La semilla del Caos, sin embargo, había arraigado con intensidad, y aunque tras largas batallas que se extendieron durante más de una década se liberaron las ciudades principales y se repoblaron con nuevos colonos, aún se tardaron décadas en recuperar aquel mundo para que volviera a ser habitable.
A pesar de todo aquello y de los esfuerzos por parte del Administratum por limpiar Adoración y devolverle su antiguo estatus, el planeta jamás volvió a tener su antiguo esplendor y fue quedando relegado paulatinamente dentro de la estructura imperial, pues aunque se recuperó su antigua tradición militar y se aplicaron los mismos y eficaces parámetros de instrucción de antaño, ciertos lugares de aquel mundo aún parecían guardar vestigios de la corrupción sufrida y periódicamente surgían extrañas enfermedades que asolaban a la población, limitando sus posibilidades de desarrollarse plenamente y reduciendo en gran medida su capacidad para proporcionar grandes cantidades de nuevos efectivos a los ejércitos del Emperador como en el pasado.
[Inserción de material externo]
-- ==== Sys2Proof/Laws/Loft.lean ====
section
/-! SUPPORT. The Loft: reading after writing, and the canonical form under every write and every command's effect. -/

namespace Sys2Proof.Machine

/-- The canonical form of the Loft, inside its addresses. -/
def loftWf (m : Store Byte) : Prop := Store.wf (fun _ => (0 : Byte)) m = true ∧ ∀ a v, m.find a = some v → a < loftSize

theorem Store.find_put_key {α : Type} [DecidableEq α] {dflt : Nat → α} {m : Store α} {k q : Nat} {v w : α}
    (h : (Store.put dflt m k v).find q = some w) : q = k ∨ m.find q = some w := by
  by_cases hq : q = k
  · exact .inl hq
  · right
    unfold Store.put at h
    split at h
    · rwa [Store.find_drop_ne _ hq] at h
    · rwa [Store.find_insert _ _ _ _ (Store.find_drop_self _ _), if_neg hq, Store.find_drop_ne _ hq] at h

theorem loftPut_wf (bs : List Byte) (a : Nat) {m : Store Byte} (h : loftWf m) : loftWf (loftPut m a bs) := by
  induction bs generalizing a m with
  | nil => exact h
  | cons b bs ih =>
    unfold loftPut
    apply ih
    split
    · next ha =>
      refine ⟨Store.wf_put _ a b h.1, fun q v hq => ?_⟩
      rcases Store.find_put_key hq with rfl | hq
      · exact ha
      · exact h.2 q v hq
    · exact h

theorem loftWf_nil : loftWf [] := ⟨rfl, fun _ _ h => by cases h⟩

/-- Every effect on the Loft keeps its form. -/
theorem LoftEff.apply_wf (e : LoftEff) {m : Store Byte} (h : loftWf m) : loftWf (e.apply m) := by
  unfold LoftEff.apply
  have h0 : loftWf (if e.clear then [] else m) := by
    split
    · exact loftWf_nil
    · exact h
  generalize (if e.clear then [] else m) = m0 at h0
  induction e.writes generalizing m0 with
  | nil => exact h0
  | cons w ws ih => exact ih _ (loftPut_wf _ _ h0)

@[simp] theorem LoftEff.apply_nothing (m : Store Byte) : LoftEff.apply {} m = m := rfl

@[simp] theorem LoftEff.apply_none (m : Store Byte) : LoftEff.none.apply m = m := rfl

@[simp] theorem LoftEff.apply_one (m : Store Byte) (a : Nat) (bs : List Byte) :
    LoftEff.apply { writes := [(a, bs)] } m = loftPut m a bs := rfl

/-- A symbol of the Loft after a run of symbols has been written. -/
theorem loftByte_put (bs : List Byte) (m : Store Byte) (a q : Nat) :
    loftByte (loftPut m a bs) q = if a ≤ q ∧ q < a + bs.length ∧ q < loftSize then bs.getD (q - a) 0 else loftByte m q := by
  induction bs generalizing a m with
  | nil =>
    rw [if_neg (by simp only [List.length_nil]; omega)]
    rfl
  | cons b bs ih =>
    unfold loftPut
    rw [ih]
    have hb : loftByte (if a < loftSize then Store.put (fun _ => (0 : Byte)) m a b else m) q =
        if q = a ∧ a < loftSize then b else loftByte m q := by
      by_cases ha : a < loftSize
      · rw [if_pos ha]
        unfold loftByte
        rw [Store.get_put]
        simp [ha]
      · simp [ha]
    rw [hb]
    simp only [List.length_cons]
    by_cases h1 : q = a
    · subst h1
      rw [if_neg (by omega)]
      by_cases h2 : q < loftSize
      · rw [if_pos ⟨rfl, h2⟩, if_pos ⟨Nat.le_refl _, by omega, h2⟩]
        simp
      · rw [if_neg (by omega), if_neg (by omega)]
    · rw [if_neg (c := q = a ∧ a < loftSize) (by omega)]
      by_cases h2 : a ≤ q ∧ q < a + (bs.length + 1) ∧ q < loftSize
      · rw [if_pos h2, if_pos (by omega)]
        have : q - a = (q - (a + 1)) + 1 := by omega
        rw [this]
        simp
      · rw [if_neg h2, if_neg (by omega)]

/-- A symbol outside the run that is written reads as before. -/
theorem loftByte_put_out {bs : List Byte} {m : Store Byte} {a q : Nat} (h : ¬(a ≤ q ∧ q < a + bs.length)) :
    loftByte (loftPut m a bs) q = loftByte m q := by
  rw [loftByte_put, if_neg]
  omega

end Sys2Proof.Machine
end

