/-- A release of one timer leaves the others, and counts where it finds one that it cannot start. -/
theorem Dev.letGo_others (d : Dev) (tick n : Nat) : (∀ k, k ≠ n → (d.letGo tick n).timer k = d.timer k) ∧
    d.sameBut (d.letGo tick n) (fun i w => decide (i = 0x2B80) && decide (w = 0x06)) := by
  unfold Dev.letGo
  split
  · have honly := (Dev.timerTo_only d n).trans (Dev.timerZero_only (d.timerTo n) n tick)
    exact ⟨honly.others, Dev.sameBut_of_regs honly.regs⟩
  · split
    · have honly := Dev.timerGo_only d n tick
      exact ⟨honly.others, Dev.sameBut_of_regs honly.regs⟩
    · exact ⟨fun _ _ => rfl, (Dev.sameBut_refl _ _).inc (by decide) rfl⟩

/-- A timer that is armed or running runs from count 0. -/
theorem Dev.letGo_runs {d : Dev} {n : Nat} (h : (d.timer n).armed = true ∨ (d.timer n).running = true) (tick : Nat) :
    ((d.letGo tick n).timer n).running = true ∧ ((d.letGo tick n).timer n).count = 0 := by
  unfold Dev.letGo
  cases hrun : (d.timer n).running with
  | true =>
    rw [if_pos rfl]
    obtain ⟨hcount, hgoes⟩ := Dev.timerZero_counts (d.timerTo n) n tick
    exact ⟨hgoes.trans ((Dev.timerTo_running ..).trans hrun), hcount⟩
  | false =>
    have harmed : (d.timer n).armed = true := h.resolve_right (by rw [hrun]; decide)
    rw [if_neg (by decide), if_pos harmed]
    have hgo := Dev.timerGo_stands harmed hrun tick
    exact ⟨congrArg (·.1) hgo, congrArg (·.2.2.2.1) hgo⟩

/-- The release of a list of timers, each once. -/
theorem Dev.letGo_all (l : List Nat) (hl : l.Nodup) (d : Dev) (tick : Nat) :
    let e := l.foldl (fun e n => e.letGo tick n) d
    (∀ n ∈ l, (d.timer n).armed = true ∨ (d.timer n).running = true → (e.timer n).running = true ∧ (e.timer n).count = 0) ∧
      (∀ n, n ∉ l → e.timer n = d.timer n) ∧ d.sameBut e (fun i w => decide (i = 0x2B80) && decide (w = 0x06)) := by
  induction l generalizing d with
  | nil => exact ⟨by simp, fun _ _ => rfl, Dev.sameBut_refl _ _⟩
  | cons m l ih =>
    obtain ⟨hm, hl⟩ := List.nodup_cons.mp hl
    obtain ⟨hin, hout, hsame⟩ := ih hl (d.letGo tick m)
    obtain ⟨hothers, hcounted⟩ := d.letGo_others tick m
    refine ⟨fun n hn hset => ?_, fun n hn => ?_, hcounted.trans hsame⟩
    · rcases List.mem_cons.mp hn with rfl | hn
      · exact hout n hm ▸ Dev.letGo_runs hset tick
      · have hne : n ≠ m := fun hnm => hm (hnm ▸ hn)
        exact hin n hn (by rwa [hothers n hne])
    · obtain ⟨hne, hnl⟩ := List.ne_and_not_mem_of_not_mem_cons hn
      exact (hout n hnl).trans (hothers n hne)

/-- The release of the timers of a mask: on the next tick, counted, with its time (R368). -/
theorem Dev.gstart_releases (d : Dev) (mask : Nat) :
    (d.gstart mask).obj 0x2B80 0x05 = satInc32 (d.obj 0x2B80 0x05) ∧ (d.gstart mask).obj 0x2B80 0x04 = 8 * d.tickNext ∧
      (∀ n < 32, (d.timer n).armed = true ∨ (d.timer n).running = true → if mask.testBit n then
        ((d.gstart mask).timer n).running = true ∧ ((d.gstart mask).timer n).count = 0 else (d.gstart mask).timer n = d.timer n) ∧
      d.sameBut (d.gstart mask) (fun i w => [(0x2B80, 0x04), (0x2B80, 0x05), (0x2B80, 0x06)].contains (i, w)) := by
  obtain ⟨hin, hout, hsame⟩ := Dev.letGo_all (maskBits 32 mask) (maskBits_nodup ..) d d.tickNext
  rw [Dev.gstart_eq]
  generalize (maskBits 32 mask).foldl (fun e n => e.letGo d.tickNext n) d = e at hin hout hsame ⊢
  have hpulse : ∀ f : Dev, (f.pulseAt 248 (8 * d.tickNext)).timers = f.timers := fun f => by
    unfold Dev.pulseAt
    split <;> rfl
  have htimer : ∀ n, ((((e.setObj 0x2B80 0x04 (8 * d.tickNext)).inc 0x2B80 0x05).pulseAt 248 (8 * d.tickNext)).timer n) = e.timer n := fun n => by
    unfold Dev.timer
    rw [hpulse]
    rfl
  have hobj : ∀ u, (((e.setObj 0x2B80 0x04 (8 * d.tickNext)).inc 0x2B80 0x05).pulseAt 248 (8 * d.tickNext)).obj 0x2B80 u =
      ((e.setObj 0x2B80 0x04 (8 * d.tickNext)).inc 0x2B80 0x05).obj 0x2B80 u := fun u => Dev.obj_congr (Dev.pulseAt_regs ..) ..
  have hcontains : d.sameBut e (fun i w => [(0x2B80, 0x04), (0x2B80, 0x05), (0x2B80, 0x06)].contains (i, w)) := hsame.mono (fun i w hp => by
    simp only [Bool.and_eq_true, decide_eq_true_eq] at hp
    simp [hp])
  refine ⟨?_, ?_, fun n hn hset => ?_, ((hcontains.setObj _ (by decide) rfl).inc (by decide) rfl).regs (Dev.pulseAt_regs ..)⟩
  · rw [hobj, Dev.obj_inc _ (by decide) (by decide), if_pos ⟨rfl, rfl⟩, Dev.obj_setObj_sub _ _ (by decide) (by decide) (by decide),
      hsame _ _ (by decide) (by decide)]
  · rw [hobj, Dev.obj_inc _ (by decide) (by decide), if_neg (by decide)]
    exact Dev.obj_setObj_self ..
  · rw [htimer]
    split
    · next hbit => exact hin n (mem_maskBits.mpr ⟨hn, hbit⟩) hset
    · next hbit => exact hout n (fun hmem => hbit (mem_maskBits.mp hmem).2)

/-- A release as the statement has it, of a device that agrees with the command's. -/
theorem Dev.gstart_of {d e : Dev} {mask mask' : Nat} (hnow : e.now = d.now) (htimers : ∀ n, e.timer n = d.timer n)
    (hcount : e.obj 0x2B80 0x05 = d.obj 0x2B80 0x05) (hmask : ∀ n < 32, mask'.testBit n = mask.testBit n) :
    (e.gstart mask').obj 0x2B80 0x05 = satInc32 (d.obj 0x2B80 0x05) ∧ d.now < (e.gstart mask').obj 0x2B80 0x04 ∧
      (e.gstart mask').obj 0x2B80 0x04 % 8 = 0 ∧ ∀ n < 32, (d.timer n).armed = true ∨ (d.timer n).running = true →
        if mask.testBit n then ((e.gstart mask').timer n).running = true ∧ ((e.gstart mask').timer n).count = 0
        else (e.gstart mask').timer n = d.timer n := by
  obtain ⟨hnumber, htime, hall, -⟩ := e.gstart_releases mask'
  have hnext : e.tickNext = d.now / 8 + 1 := congrArg (· / 8 + 1) hnow
  rw [hnext] at htime
  refine ⟨hnumber.trans (congrArg satInc32 hcount), by omega, by omega, fun n hn hset => ?_⟩
  rw [← hmask n hn, ← htimers n]
  exact hall n hn (by rwa [htimers n])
Desde entonces, las tropas procedentes de Adoración, aunque mucho más escasas, siguieron teniendo buena reputación por su marcialidad y devoción al culto Imperial, aunque aquel mundo pasó a tener un grado de inspección y vigilancia mucho mayor por parte de la Inquisión debido a la posibilidad de surgimiento de nuevos brotes heréticos y el hecho de que en algunas ubicaciones ―como las ciénagas situadas en el Este continental― parecía seguir persistiendo una extraña aura maléfica que emponzoñaba las aguas, mataba a los animales y corrompía la vegetación, obligando a las autoridades a establecer un amplio cerco a su alrededor para evitar que se extendiera más allá de aquellos límites.